No need to invent fake news about an alleged army of Polish nationalists trying to take over English Wikipedia (the Haaretz article implies they succeeded very well, are in alliance with powerful factions in the Wikipedia community, took over of duped Arbcom, and got the last honest editor, i.e. Icewhiz, banned - hence the Haaretz piece, as it iself clearly admits, is a "call to arms" to Icewhiz cause). The power of mass media is not to be underestimated, but at the same time, Wikipedia has a good history of keeping fake news out. Let's not allow this one to sneak in. -> Two things out of it: first, Haaretz is not uncritical of Icewhiz, so it's misleading to portray this article as an endorsement of Icewhiz's actions by Haaretz, secondly, we aren't citing the 'powerful factions', taking over ArbCom and other stuff you mention as fact, so this point is really irrelevant. We are only citing the part about the hoax (or however you wish to call it) that persisted and that's it.

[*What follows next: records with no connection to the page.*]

-- ==== Sys2Proof/Machine/Transactions.lean ====
section
/-! DEFINITION. The transaction operations of the Controller (spec/41_transactions.md). Every check comes before any event (R178), and every
access goes through the two generic frames of Machine/Ops.lean. -/

namespace Sys2Proof.Machine

open Sys2Proof

/-! ### Life cycle -/

/-- `new(bus, pin)` (R160): drives select inactive and owns the handles; the trace of the new Controller begins with that event
(R38, log 13). It is then the Controller in use, and any other stays as it is: "they are independent". -/
def construct (h : Handles) (s : State) : State :=
  pinSet .inactive { s.focus h with owned := true, trace := [] }

/-- `free()` (R161): drives select inactive and gives the handles back. -/
def release (s : State) : State := { pinSet .inactive s with owned := false }

/-! ### SFR accessors -/

/-- The opcode of an SFR read, and of an SFR write (R102). -/
def sfrReadOp (p : Params) : Opcode :=
  match p.sfrOpcodes with
  | .combined => p.opRead
  | .registerOnly => p.opReadSfr

def sfrWriteOp (p : Params) : Opcode :=
  match p.sfrOpcodes with
  | .combined => p.opWrite
  | .registerOnly => p.opWriteSfr

/-- A register read at an address: 4 payload bytes, little-endian (R66, R162). -/
def readRegAt (a : Addr) : Op TransportError Word := fun s =>
  Op.map fromLE32 id (frameRead (sfrReadOp s.cfg) a 4) s

/-- A register write at an address (R163). -/
def writeRegAt (a : Addr) (v : Word) : Op TransportError Unit := fun s =>
  frameWrite (sfrWriteOp s.cfg) a (le32 v) s

/-- Read, transform, write: two frames; nothing is written when the read fails, and the write is never left out
(R164, R165, R172). -/
def modifyRegAt (a : Addr) (f : Word → Word) : Op TransportError Unit :=
  Op.bind (readRegAt a) fun v => writeRegAt a (f v)

/-- `read_sfr` (R162). -/
def readSfr (r : Sfr) : Op TransportError Word := fun s => readRegAt (s.cfg.sfrAddrOf r) s

/-- `write_sfr` (R163). -/
def writeSfr (r : Sfr) (v : Word) : Op TransportError Unit := fun s => writeRegAt (s.cfg.sfrAddrOf r) v s

/-- `modify_sfr(T, f)` (R164), for any transform of the type. -/
def modifySfr (r : FixedReg) (f : RegWord r.reg → RegWord r.reg) : Op TransportError Unit := fun s =>
  modifyRegAt (s.cfg.sfrAddrOf r.sfr) (fun v => (f ⟨v⟩).bits) s

/-- `reset_chip()` (R133): RESET with address 0x000. -/
def resetChip : Op TransportError Unit := fun s => frameWrite s.cfg.opReset 0 [] s

/-! ### RAM accessors -/

/-- `read_ram(addr, buf)` (R166): the result, the buffer the caller gets back, and the state. The buffer is as given when the
bounds check fails, and holds any bytes when the transfer fails (92 D64; log 16). -/
def readRam (addr : Nat) (buf : List Byte) (s : State) : (Result Error Unit × List Byte) × State :=
  if ramOk s.cfg addr buf.length then
    match frameRead s.cfg.opRead (BitVec.ofNat 12 addr) buf.length s with
    | (.ok bytes, t) => ((.ok (), bytes), t)
    | (.err e, t) =>
      ((.err e.toError, (List.range buf.length).map (Config.freeBufferByte s.handles s.draws addr)), t)
  else ((.err (.invalidRamAddress addr), buf), s)

/-- `write_ram(addr, bytes)` (R167). -/
def writeRam (addr : Nat) (bytes : List Byte) : Op Error Unit := fun s =>
  if ramOk s.cfg addr bytes.length then
    Op.map id TransportError.toError (frameWrite s.cfg.opWrite (BitVec.ofNat 12 addr) bytes) s
  else Op.raise (.invalidRamAddress addr) s

/-! ### FIFO accessors -/

/-- The FIFO address lookups (R169): no event. -/
def fifoAddress (k : FifoReg) (n : Nat) : Op Error Addr := fun s =>
  match fifoRegAddress s.cfg k n with
  | .ok a => Op.pure a s
  | .err e => Op.raise e s

/-- `read_fifo_control`, `read_fifo_status`, `read_fifo_user_address` (R170, R171, R174). -/
def readFifo (k : FifoReg) (n : Nat) : Op Error (RegWord k.reg) :=
  Op.bind (fifoAddress k n) fun a => Op.map (fun v => ⟨v⟩) TransportError.toError (readRegAt a)

/-- `modify_fifo_control`, `modify_fifo_status`, `modify_fifo_user_address` (R172, R173, R175). -/
def modifyFifo (k : FifoReg) (n : Nat) (f : RegWord k.reg → RegWord k.reg) : Op Error Unit :=
  Op.bind (fifoAddress k n) fun a =>
    Op.map id TransportError.toError (modifyRegAt a fun v => (f ⟨v⟩).bits)

/-! ### Transmit event FIFO -/

/-- The object count in its place, the low four bits of C1TEFCON's FSIZE: bits 27:24 (R177, R222; log 32). -/
def tefCountBits (p : Params) (count : BitVec 4) : Word := count.setWidth 32 <<< RegField.lo p .tef_FSIZE

/-- `enable_transmit_event_fifo(count)` (R177): sets STEF, then ORs the count into C1TEFCON. -/
def enableTef (count : BitVec 4) : Op TransportError Unit := fun s =>
  Op.bind (modifySfr .chipControl fun c => RegField.setBool s.cfg .chip_STEF c true) (fun _ =>
    Op.bind (readSfr .c1tefcon) fun v => writeSfr .c1tefcon (v ||| tefCountBits s.cfg count)) s

end Sys2Proof.Machine
end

I'm not discussing the semantics of the word "hoax" anymore. Let's agree to disagree. Anyway this fragment is attributed, and you don't remove opinions simply because you believe they are misguided - you report them. Szmenderowiecki (talk) 11:17, 28 November 2021 (UTC)
First, Haaretz is obviously much more sympathetic to Icewhiz or not. Their criticism is limited to a passing comment or two that Icewhiz might have ben "overzelous", but every second sentence he is justified in editorial tone. His misdoings are "alleged", and his opponents evil motivations are never cast in doubt. It's a classic David vs Goliath narrative. So yes, I find the piece very biased.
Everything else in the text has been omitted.